Сама она нисколько ни о чем таком не переживала. Пусть даже Стешка осталась в доме смывать черную жижу с лица брата, распластавшегося на столе, — втроем им под силу скрутить одну полоумную бабу. Если что и беспокоило Лесю, так это тропа, которую она пообещала отыскать среди осин, сосен и болотных кочек. Хорошо, если будет она плотно вытоптанной, широкой и короткой, чтобы к первым лучам солнца оказаться на трассе. А дальше все решится само. Остановить машину, откреститься от странных попутчиков, найти первый же травмпункт и рассказать о своей беде.
— Я очнулась в лесу, — скажет она жалобно, а слезы сами потекут по щекам. — Я ничего не помню, помогите мне!
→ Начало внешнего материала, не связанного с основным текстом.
-- ==== Sys2Proof/Safety.lean ====
section
/-! DEFINITION. The terms claims use: the spec's registers as one tuple, the legal status combinations (R15), what the
result registers say of the latched command (R26), a run without a fault recorded (U3), and schedules of edges. -/

namespace Sys2Proof.Machine

/-- The spec's state `S = (OP, A, B, Y, R, ST.busy, ST.done, ST.err, ST.cause)` of 10_state.md section 8, written
`⟨op, a, b, y, r, busy, done, err, cause⟩` as 95_test_vectors.md writes it. -/
structure Registers where
  /-- `OP`. -/
  op : Opcode
  /-- `A`. -/
  a : Word
  /-- `B`. -/
  b : Word
  /-- `Y`. -/
  y : Word
  /-- `R`. -/
  r : Word
  /-- `ST.busy`. -/
  busy : Bool
  /-- `ST.done`. -/
  done : Bool
  /-- `ST.err`. -/
  err : Bool
  /-- `ST.cause`. -/
  cause : BitVec 2
  deriving DecidableEq, Repr

/-- The spec's part of a state: all nine registers and fields, and none of the model's own. -/
def State.registers (s : State) : Registers :=
  ⟨s.op, s.a, s.b, s.y, s.r, s.busy, s.done, s.err, s.cause⟩

/-- The latched command is kept: `OP`, `A`, `B` of `t` are those of `s` (R21). -/
def State.sameCommand (s t : State) : Prop := t.op = s.op ∧ t.a = s.a ∧ t.b = s.b

/-- The model's own fields of `t` are those of `s`. -/
def State.sameBookkeeping (s t : State) : Prop :=
  t.edges = s.edges ∧ t.wasReset = s.wasReset ∧ t.draws = s.draws ∧ t.faultMark = s.faultMark

/-- R21: the status after a completion without fault. -/
def State.succeeded (s : State) : Prop :=
  s.busy = false ∧ s.done = true ∧ s.err = false ∧ s.cause = 0

/-- R76: the status after a faulted completion with cause number `c`. -/
def State.faulted (c : BitVec 2) (s : State) : Prop :=
  s.busy = false ∧ s.done = true ∧ s.err = true ∧ s.cause = c

/-- R15: the legal combinations of the status fields. -/
def State.legalStatus (s : State) : Prop :=
  ¬(s.busy = true ∧ s.done = true) ∧ (s.err = true → s.done = true) ∧ (s.cause ≠ 0 ↔ s.err = true) ∧ s.cause ≠ 3

/-- R26: once `done` is 1 the results and the status are those of `Exec` of the latched command. -/
def State.describesCommand (s : State) : Prop :=
  s.done = true →
    match commandResult s.op s.a s.b with
    | .ok y r => s.err = false ∧ s.cause = 0 ∧ s.y = y ∧ s.r = r
    | .fault c => s.err = true ∧ s.cause = c.code

/-- U3: no fault has been recorded in this run. -/
def State.noFaultRecorded (s : State) : Prop := s.faultMark = false

/-- An edge at which a busy block has to wait: no reset, and the latency has not elapsed. The other ports may show
anything. -/
def Edge.waiting (p : Edge) : Prop := p.rst = false ∧ p.elapsed = false

/-- An edge at which a busy block completes: no reset, and the latency has elapsed. -/
def Edge.due (p : Edge) : Prop := p.rst = false ∧ p.elapsed = true

/-- An edge at which an idle block stays as it is: no reset, no command. -/
def Edge.silent (p : Edge) : Prop := p.rst = false ∧ p.start = false

/-- An edge at which an idle block accepts command `i`. -/
def Edge.presents (i : Instr) (p : Edge) : Prop :=
  p.rst = false ∧ p.start = true ∧ p.op = i.opcode ∧ p.a = i.opA ∧ p.b = i.opB

end Sys2Proof.Machine
end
Ей, разумеется, помогут. Определят в больничку, прочистят раны, начнут искать родню. А дальше… Дальше она не заглядывала. На память, бросающую ей жалкие ошметки прошлого, как скупой хозяин — пустые кости ненавистному псу, сложно было положиться, но и эти крохи складывались в странную картину. Надеяться, что ее отыщет ликующее семейство, не приходилось. Но любая проблемная семья лучше этой, свихнувшийся в своей лесной глухомани. Поэтому отыскать тропу виделось Лесе главной задачей. Достаточно, на ее взгляд, легкой.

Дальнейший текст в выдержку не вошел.